Records shown =>
-- ==== Sys2Proof/Certificates/Slice0/Obligations.lean ====
section
/-! DEFINITION. The statements about the machine, for the provers. -/

open Sys2Proof Sys2Proof.Machine

/-! ## Core instructions of the ALU and ALU-immediate classes -/

/-- ADD, ADDI, SUB, CMP and CMPI (R403, R404, R406): the sum or difference, and all four flags of it. -/
def Parts.SumsAndDifferences : Prop :=
  ∀ (s : State) (n rd ra rb imm : Nat),
    let c := s.core n
    let x := c.gReg ra
    let y := c.gReg rb
    let z : Word := (BitVec.ofNat 14 imm).signExtend 32
    let sum := fun (w sr : Word) => flagsAre c.sr sr (x + w).msb (x + w == 0) (x.uaddOverflow w) (x.saddOverflow w)
    let diff := fun (w sr : Word) => flagsAre c.sr sr (x - w).msb (x - w == 0) (decide (w.toNat ≤ x.toNat)) (x.ssubOverflow w)
    (s.readyFor n (.alu .add rd ra rb) → ∃ sr, sum y sr ∧ exec (.iAdd n rd ra rb) s = .next (s.issuedG n rd (x + y) sr)) ∧
    (s.readyFor n (.imm .addi rd ra imm) → ∃ sr, sum z sr ∧ exec (.iAddi n rd ra imm) s = .next (s.issuedG n rd (x + z) sr)) ∧
    (s.readyFor n (.alu .sub rd ra rb) → ∃ sr, diff y sr ∧ exec (.iSub n rd ra rb) s = .next (s.issuedG n rd (x - y) sr)) ∧
    (s.readyFor n (.alu .cmp rd ra rb) → ∃ sr, diff y sr ∧ exec (.iCmp n rd ra rb) s = .next (s.issued n 1 { s.next n with sr := sr })) ∧
    (s.readyFor n (.imm .cmpi rd ra imm) → ∃ sr, diff z sr ∧ exec (.iCmpi n rd ra imm) s = .next (s.issued n 1 { s.next n with sr := sr }))

/-- AND, ANDI, OR, ORI, XOR, XORI, TST, MIN, MAX and MUL16 (R403, R404, R406): the result and its N and Z; C and V stay. -/
def Parts.LogicMinMaxProduct : Prop :=
  ∀ (s : State) (n rd ra rb imm : Nat),
    let c := s.core n
    let x := c.gReg ra
    let y := c.gReg rb
    let z : Word := (BitVec.ofNat 14 imm).zeroExtend 32
    let nz := fun (r sr : Word) => flagsAre c.sr sr r.msb (r == 0) (c.sr.getLsbD 1) (c.sr.getLsbD 0)
    let writes := fun (i : Instr) (o : Op) (r : Word) => s.readyFor n o → ∃ sr, nz r sr ∧ exec i s = .next (s.issuedG n rd r sr)
    imm < 2 ^ 14 →
    writes (.iAnd n rd ra rb) (.alu .and_ rd ra rb) (x &&& y) ∧ writes (.iAndi n rd ra imm) (.imm .andi rd ra imm) (x &&& z) ∧
    writes (.iOr n rd ra rb) (.alu .or_ rd ra rb) (x ||| y) ∧ writes (.iOri n rd ra imm) (.imm .ori rd ra imm) (x ||| z) ∧
    writes (.iXor n rd ra rb) (.alu .xor_ rd ra rb) (x ^^^ y) ∧ writes (.iXori n rd ra imm) (.imm .xori rd ra imm) (x ^^^ z) ∧
    writes (.iMin n rd ra rb) (.alu .min_ rd ra rb) (if x.sle y then x else y) ∧
    writes (.iMax n rd ra rb) (.alu .max_ rd ra rb) (if x.sle y then y else x) ∧
    writes (.iMul16 n rd ra rb) (.alu .mul16 rd ra rb) (BitVec.ofInt 32 (halfI x * halfI y)) ∧
    (s.readyFor n (.alu .tst rd ra rb) → ∃ sr, nz (x &&& y) sr ∧ exec (.iTst n rd ra rb) s = .next (s.issued n 1 { s.next n with sr := sr }))

/-- Together: sums and differences; logic min max product. -/
def Obligations.SumsAndLogic : Prop := Parts.SumsAndDifferences ∧ Parts.LogicMinMaxProduct

/-- SHL, SHR, ASR and their immediate forms (R404, R406): the amount is rb[4:0] or IMM14[4:0], C is the last bit out and stays where the amount is 0. -/
def Parts.Shifts : Prop :=
  ∀ (s : State) (n rd ra rb imm : Nat),
    let c := s.core n
    let x := c.gReg ra
    let writes := fun (i : Instr) (o : Op) (k : Nat) (r : Word) (out : Bool) => s.readyFor n o →
      ∃ sr, flagsAre c.sr sr r.msb (r == 0) (if k = 0 then c.sr.getLsbD 1 else out) (c.sr.getLsbD 0) ∧ exec i s = .next (s.issuedG n rd r sr)
    let m := (c.gReg rb).toNat % 32
    let k := imm % 32
    writes (.iShl n rd ra rb) (.alu .shl rd ra rb) m (x <<< m) (x.getLsbD (32 - m)) ∧
    writes (.iShr n rd ra rb) (.alu .shr rd ra rb) m (x >>> m) (x.getLsbD (m - 1)) ∧
    writes (.iAsr n rd ra rb) (.alu .asr rd ra rb) m (x.sshiftRight m) (x.getLsbD (m - 1)) ∧
    writes (.iShli n rd ra imm) (.imm .shli rd ra imm) k (x <<< k) (x.getLsbD (32 - k)) ∧
    writes (.iShri n rd ra imm) (.imm .shri rd ra imm) k (x >>> k) (x.getLsbD (k - 1)) ∧
    writes (.iAsri n rd ra imm) (.imm .asri rd ra imm) k (x.sshiftRight k) (x.getLsbD (k - 1))

/-- ABS and NORM (R404): 0x8000_0000 has the absolute value 0x7FFF_FFFF with V = 1; NORM counts redundant sign bits and leaves N. -/
def Parts.AbsoluteAndNorm : Prop :=
  ∀ (s : State) (n rd ra rb : Nat),
    let c := s.core n
    let x := c.gReg ra
    let most := x == 0x80000000#32
    let r := if most then 0x7FFFFFFF#32 else BitVec.ofNat 32 x.toInt.natAbs
    (s.readyFor n (.alu .abs_ rd ra rb) → ∃ sr, flagsAre c.sr sr r.msb (r == 0) (c.sr.getLsbD 1) most ∧
      exec (.iAbs n rd ra rb) s = .next (s.issuedG n rd r sr)) ∧
    (s.readyFor n (.alu .norm rd ra rb) → ∃ k sr, k ≤ 31 ∧ (∀ i, i < k → x.getLsbD (30 - i) = x.msb) ∧ (k < 31 → x.getLsbD (30 - k) ≠ x.msb) ∧
      flagsAre c.sr sr (c.sr.getLsbD 3) (k == 0) (c.sr.getLsbD 1) (c.sr.getLsbD 0) ∧
      exec (.iNorm n rd ra rb) s = .next (s.issuedG n rd (BitVec.ofNat 32 k) sr))

/-- Together: shifts; absolute and norm. -/
def Obligations.ShiftsAndNorms : Prop := Parts.Shifts ∧ Parts.AbsoluteAndNorm

/-- CADD, CSUB and CONJ (R404): each half is computed and clamped by itself, and a clamp sets SAT. -/
def Parts.PackedSums : Prop :=
  ∀ (s : State) (n rd ra rb : Nat),
    let c := s.core n
    let x := c.gReg ra
    let y := c.gReg rb
    let writes := fun (i : Instr) (o : Op) (re im : Int) => s.readyFor n o → exec i s = .next (s.issuedG n rd (packed re im) (packedSr c.sr re im))
    writes (.iCadd n rd ra rb) (.alu .cadd rd ra rb) (halfI x + halfI y) (halfQ x + halfQ y) ∧
    writes (.iCsub n rd ra rb) (.alu .csub rd ra rb) (halfI x - halfI y) (halfQ x - halfQ y) ∧
    writes (.iConj n rd ra rb) (.alu .conj rd ra rb) (halfI x) (-halfQ x)

/-- ASET, AADD, ASUB, ASHR and ANEG (R371, R378, R404): the accumulator takes the value modulo 2^40, a wrap sets AOV, and its window opens. -/
def Parts.AccumulatorWrites : Prop :=
  ∀ (s : State) (n rd ra rb : Nat),
    let c := s.core n
    let x := c.gReg ra
    let d := (c.aReg rd).toInt
    let writes := fun (i : Instr) (o : Op) (v : Int) => s.readyFor n o → exec i s = .next (s.issuedA n rd (BitVec.ofInt 40 v) (accSr c.sr v))
    writes (.iAset n rd ra rb) (.alu .aset rd ra rb) x.toInt ∧
    writes (.iAadd n rd ra rb) (.alu .aadd rd ra rb) (d + (c.aReg ra).toInt) ∧
    writes (.iAsub n rd ra rb) (.alu .asub rd ra rb) (d - (c.aReg ra).toInt) ∧
    writes (.iAshr n rd ra rb) (.alu .ashr rd ra rb) ((c.aReg rd).sshiftRight (x.toNat % 64)).toInt ∧
    writes (.iAneg n rd ra rb) (.alu .aneg rd ra rb) (-d)

/-- Together: packed sums; accumulator writes. -/
def Obligations.PackedSumsAndAccumulators : Prop := Parts.PackedSums ∧ Parts.AccumulatorWrites

/-! ## Moves, MACs and data accesses of a core -/

/-- MOVR, LUI, LLI, MOVI and PADDI (R402, R405, R406): the value, and what each kind of destination takes of it. -/
def Parts.RegisterMoves : Prop :=
  ∀ (s : State) (n x src imm : Nat) (i : Instr) (o : Op) (w : Word),
    let c := s.core n
    let put := fun (d : Core) => exec i s = .next (s.issued n 1 d)
    (i, o, w) ∈ [(.iMovr n x src, .movr x src, c.readCode (s.cid n) src), (.iLui n x imm, .lui x imm, BitVec.ofNat 16 imm ++ (0 : BitVec 16)),
                 (.iLli n x imm, .lli x imm, (c.readCode (s.cid n) x).extractLsb' 16 16 ++ BitVec.ofNat 16 imm),
                 (.iMovi n x imm, .movi x imm, (BitVec.ofNat 16 imm).signExtend 32)] →
    s.readyFor n o →
    (x < 0x10 → put { s.next n with g := setNth c.g x w }) ∧
    (0x10 ≤ x ∧ x < 0x18 → exec i s = .next (s.issuedA n (x - 0x10) (w.signExtend 40) c.sr)) ∧
    (0x18 ≤ x ∧ x < 0x20 → put { s.next n with p := setNth c.p (x - 0x18) w }) ∧
    (0x20 ≤ x ∧ x < 0x24 → put { s.next n with m := setNth c.m (x - 0x20) w }) ∧
    (0x24 ≤ x ∧ x < 0x28 → put { s.next n with l := setNth c.l (x - 0x24) (w.toNat % 2 ^ 17) }) ∧
    (x = 0x31 → put { s.next n with sr := srWrite w.toNat }) ∧
    (x = 0x33 → put { s.next n with expo := w &&& 0xFF00FFFF#32 }) ∧
    (x = 0x34 → put { s.next n with link := w }) ∧
    (x = 0x35 → put { s.next n with vbar := w &&& 0xFFFFFFF0#32 }) ∧
    (0x38 ≤ x ∧ x < 0x3E → put { s.next n with lp := setNth (s.next n).lp (x - 0x38) w })

/-- A move to SCL (R385, R386): SHIFT is clamped to -8 to 31, the shift in force becomes SHIFT clamped to 0 to 24, and E becomes 0; and PADDI (R406): the
pointer plus the signed immediate, with no circular rule. -/
def Parts.ScaleWritesAndPaddi : Prop :=
  ∀ (s : State) (n src imm p : Nat),
    let c := s.core n
    let w := c.readCode (s.cid n) src
    let sh : Int := max (-8) (min 31 (w.extractLsb' 0 8).toInt)
    (s.readyFor n (.movr 0x32 src) → ∃ scl : Word, exec (.iMovr n 0x32 src) s =
        .next (s.issued n 1 { s.next n with scl := scl, blkShift := (max 0 (min 24 sh)).toNat, blkE := 0 }) ∧
      (scl.extractLsb' 0 8).toInt = sh ∧ scl.extractLsb' 16 2 = w.extractLsb' 16 2 ∧ scl.extractLsb' 24 2 = w.extractLsb' 24 2 ∧
      scl.msb = w.msb) ∧
    (s.readyFor n (.paddi p imm) → exec (.iPaddi n p imm) s =
      .next (s.issued n 1 { s.next n with p := setNth c.p p (c.pReg p + (BitVec.ofNat 14 imm).signExtend 32) }))

/-- Together: register moves; scale writes and paddi. -/
def Obligations.MovesAndImmediates : Prop := Parts.RegisterMoves ∧ Parts.ScaleWritesAndPaddi

/-- MVW, MVP and BLKEND (R385, R386, R411): scaled, rounded and clamped values with SAT; the tracked width of block mode; and the close of a block. -/
def Obligations.ScaledMoves : Prop :=
  ∀ (s : State) (n g a : Nat),
    let c := s.core n
    let re := (c.aReg a).toInt
    let im := (c.aReg (a + 1)).toInt
    let sh : Int := (c.scl.extractLsb' 0 8).toInt
    let rnd := (c.scl.extractLsb' 24 2).toNat
    (s.readyFor n (.mvw g a) → ∃ q, isScaled rnd sh re q ∧
      exec (.iMvw n g a) s = .next (s.issuedG n g (BitVec.ofInt 32 (clamp32 q)) (if clamp32 q = q then c.sr else c.sr ||| 0x80#32))) ∧
    (s.readyFor n (.mvp g a) → c.scl.msb = false → ∃ q r, isScaled rnd sh re q ∧ isScaled rnd sh im r ∧
      exec (.iMvp n g a) s = .next (s.issuedG n g (packed q r) (packedSr c.sr q r))) ∧
    (s.readyFor n (.mvp g a) → c.scl.msb = true → ∃ q r v w, isScaled rnd c.blkShift re q ∧ isScaled rnd c.blkShift im r ∧ isWidth re v ∧ isWidth im w ∧
      exec (.iMvp n g a) s =
        .next (s.issued n 1 { s.next n with g := setNth c.g g (packed q r), sr := packedSr c.sr q r, blkE := max c.blkE (max v w) })) ∧
    (s.readyFor n .blkend → exec (.iBlkend n) s = .next (s.issued n 1 { s.next n with
      expo := BitVec.ofNat 8 c.blkShift ++ (0 : BitVec 8) ++ BitVec.ofNat 16 (c.expo.toNat + c.blkShift),
      blkShift := (max 0 (min 24 ((c.blkE : Int) - 16 + (c.scl.extractLsb' 16 2).toNat))).toNat, blkE := 0 }))

/-- CMAC, RMAC2, CMUL and RMUL2 (R371, R372, R378, R407, R408): the exact products of two operands, each a register or a local element, added to the pair or put
in their place, with AOV on a wrap, the windows of two issues, and the pointers after the accesses. -/
def Obligations.Macs : Prop :=
  ∀ (s : State) (n op k x y : Nat) (cj ng : Bool) (i : Instr) (v w : Word) (ux uy : List (Nat × Word)),
    let c := s.core n
    let o := Op.mac op k cj ng x y
    let sg : Int := if ng then -1 else 1
    let cs : Int := if cj then -1 else 1
    let re := if op % 2 = 0 then sg * (halfI v * halfI w - cs * (halfQ v * halfQ w)) else sg * (halfI v * halfI w)
    let im := if op % 2 = 0 then sg * (halfQ v * halfI w + cs * (halfI v * halfQ w)) else sg * (halfQ v * halfI w)
    let a := if op < 2 then (c.aReg (2 * k)).toInt + re else re
    let b := if op < 2 then (c.aReg (2 * k + 1)).toInt + im else im
    (op, i) ∈ [(0, .iCmac n k cj ng x y), (1, .iRmac2 n k cj ng x y), (2, .iCmul n k cj ng x y), (3, .iRmul2 n k cj ng x y)] →
    s.calm → s.readyFor n o → s.operand n x 4 v ux → s.operand n y (if op % 2 = 1 then 2 else 4) w uy →
    ∃ t, exec i s = .next t ∧ s.becomes t { s with cores := setNth s.cores n (({ s.next n with
        a := setNth (setNth c.a (2 * k) (BitVec.ofInt 40 a)) (2 * k + 1) (BitVec.ofInt 40 b), sr := accSr (accSr c.sr a) b,
        win := { reg := 0x10 + 2 * k + 1, kind := 2, left := 2 } :: { reg := 0x10 + 2 * k, kind := 2, left := 2 } :: (s.next n).win } :
          Core).moveAll (ux ++ uy)) } [s.oneIssue n]

/-- LOAD and STORE in the own data memory (R375 to R378, R409): the register or pair and its window, or the bytes stored; the pointer after the access;
every other byte of memory is as before. -/
def Parts.LocalLoadsAndStores : Prop :=
  ∀ (s : State) (n w g p mode arg : Nat) (sx : Bool) (q : Word),
    let c := s.core n
    let a := c.addrMode p (2 ^ w) mode arg
    let v := s.localVal n a (2 ^ w)
    s.calm → w < 4 → c.afterMode p (2 ^ w) mode arg = some q → localOk a (2 ^ w) →
    (s.readyFor n (.load w sx g p mode arg) → s.injEcc (localCell n a) (2 ^ w) = none → ∃ t, exec (.iLoad n w sx g p mode arg) s = .next t ∧
      s.becomes t { s with cores := setNth s.cores n { s.next n with
        g := if w = 3 then setNth (setNth c.g g (BitVec.ofNat 32 v)) (g + 1) (BitVec.ofNat 32 (v / 2 ^ 32))
             else setNth c.g g (if sx then (BitVec.ofNat (8 * 2 ^ w) v).signExtend 32 else BitVec.ofNat 32 v),
        p := setNth c.p p q,
        win := if w = 3 then { reg := g + 1, kind := 0, left := 1 } :: { reg := g, kind := 0, left := 1 } :: (s.next n).win
               else { reg := g, kind := 0, left := 1 } :: (s.next n).win } } [s.oneIssue n]) ∧
    (s.readyFor n (.store w g p mode arg) → ∃ t, exec (.iStore n w g p mode arg) s = .next t ∧
      s.becomes t { s with cores := setNth s.cores n { s.next n with p := setNth c.p p q }, mem := t.mem } [s.oneIssue n] ∧
      (∀ i, i < 2 ^ w → memGet t.mem (localCell n a + i) = BitVec.ofNat 8 ((if 4 ≤ i then (c.gReg (g + 1)).toNat / 256 ^ (i - 4) else (c.gReg g).toNat / 256 ^ i))) ∧
      ∀ b, b < localCell n a ∨ localCell n a + 2 ^ w ≤ b → memGet t.mem b = memGet s.mem b)

/-- DUAL_ACCESS in the own data memory (R375, R410): X takes effect before Y, a Y load reads what X stored, and of two updates of one pointer Y's stands. -/
def Parts.LocalDualAccess : Prop :=
  ∀ (s : State) (n gx px ux gy py uy : Nat) (xst yst : Bool) (qx qy : Word),
    let c := s.core n
    let cell := fun (p : Nat) => localCell n (c.pReg p).toNat
    let after := fun (m : List Host.Cell) (st : Bool) (g p : Nat) => if st then memWrite m (cell p) (leBytes 4 (c.gReg g).toNat) else m
    let m := after s.mem xst gx px
    let load := fun (g : List Word) (m : List Host.Cell) (st : Bool) (r p : Nat) => if st then g else setNth g r (BitVec.ofNat 32 (ofLe (memRead m (cell p) 4)))
    let opens := fun (w : List Window) (st : Bool) (r : Nat) => if st then w else { reg := r, kind := 0, left := 1 } :: w
    s.calm → s.readyFor n (.dual xst yst gx px ux gy py uy) →
    c.afterDual px ux = some qx → c.afterDual py uy = some qy → localOk (c.pReg px).toNat 4 → localOk (c.pReg py).toNat 4 →
    (xst = false → s.injEcc (cell px) 4 = none) → (yst = false → s.injEcc (cell py) 4 = none) →
    ∃ t, exec (.iDualAccess n xst yst gx px ux gy py uy) s = .next t ∧
      s.becomes t { s with mem := after m yst gy py, cores := setNth s.cores n { s.next n with
        g := load (load c.g s.mem xst gx px) m yst gy py, win := opens (opens (s.next n).win xst gx) yst gy,
        p := setNth (setNth c.p px qx) py qy } } [s.oneIssue n] ∧
      ∀ b, (xst = true → b < cell px ∨ cell px + 4 ≤ b) → (yst = true → b < cell py ∨ cell py + 4 ≤ b) → memGet t.mem b = memGet s.mem b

Task instructions =>
Everything from the line with "max product. -/" through the line with "def Parts.Shifts : Prop" should be written out exactly as it appears above, end lines included, and nothing outside that range.

Response box =>
/-- Together: sums and differences; logic min max product. -/
def Obligations.SumsAndLogic : Prop := Parts.SumsAndDifferences ∧ Parts.LogicMinMaxProduct

/-- SHL, SHR, ASR and their immediate forms (R404, R406): the amount is rb[4:0] or IMM14[4:0], C is the last bit out and stays where the amount is 0. -/
def Parts.Shifts : Prop :=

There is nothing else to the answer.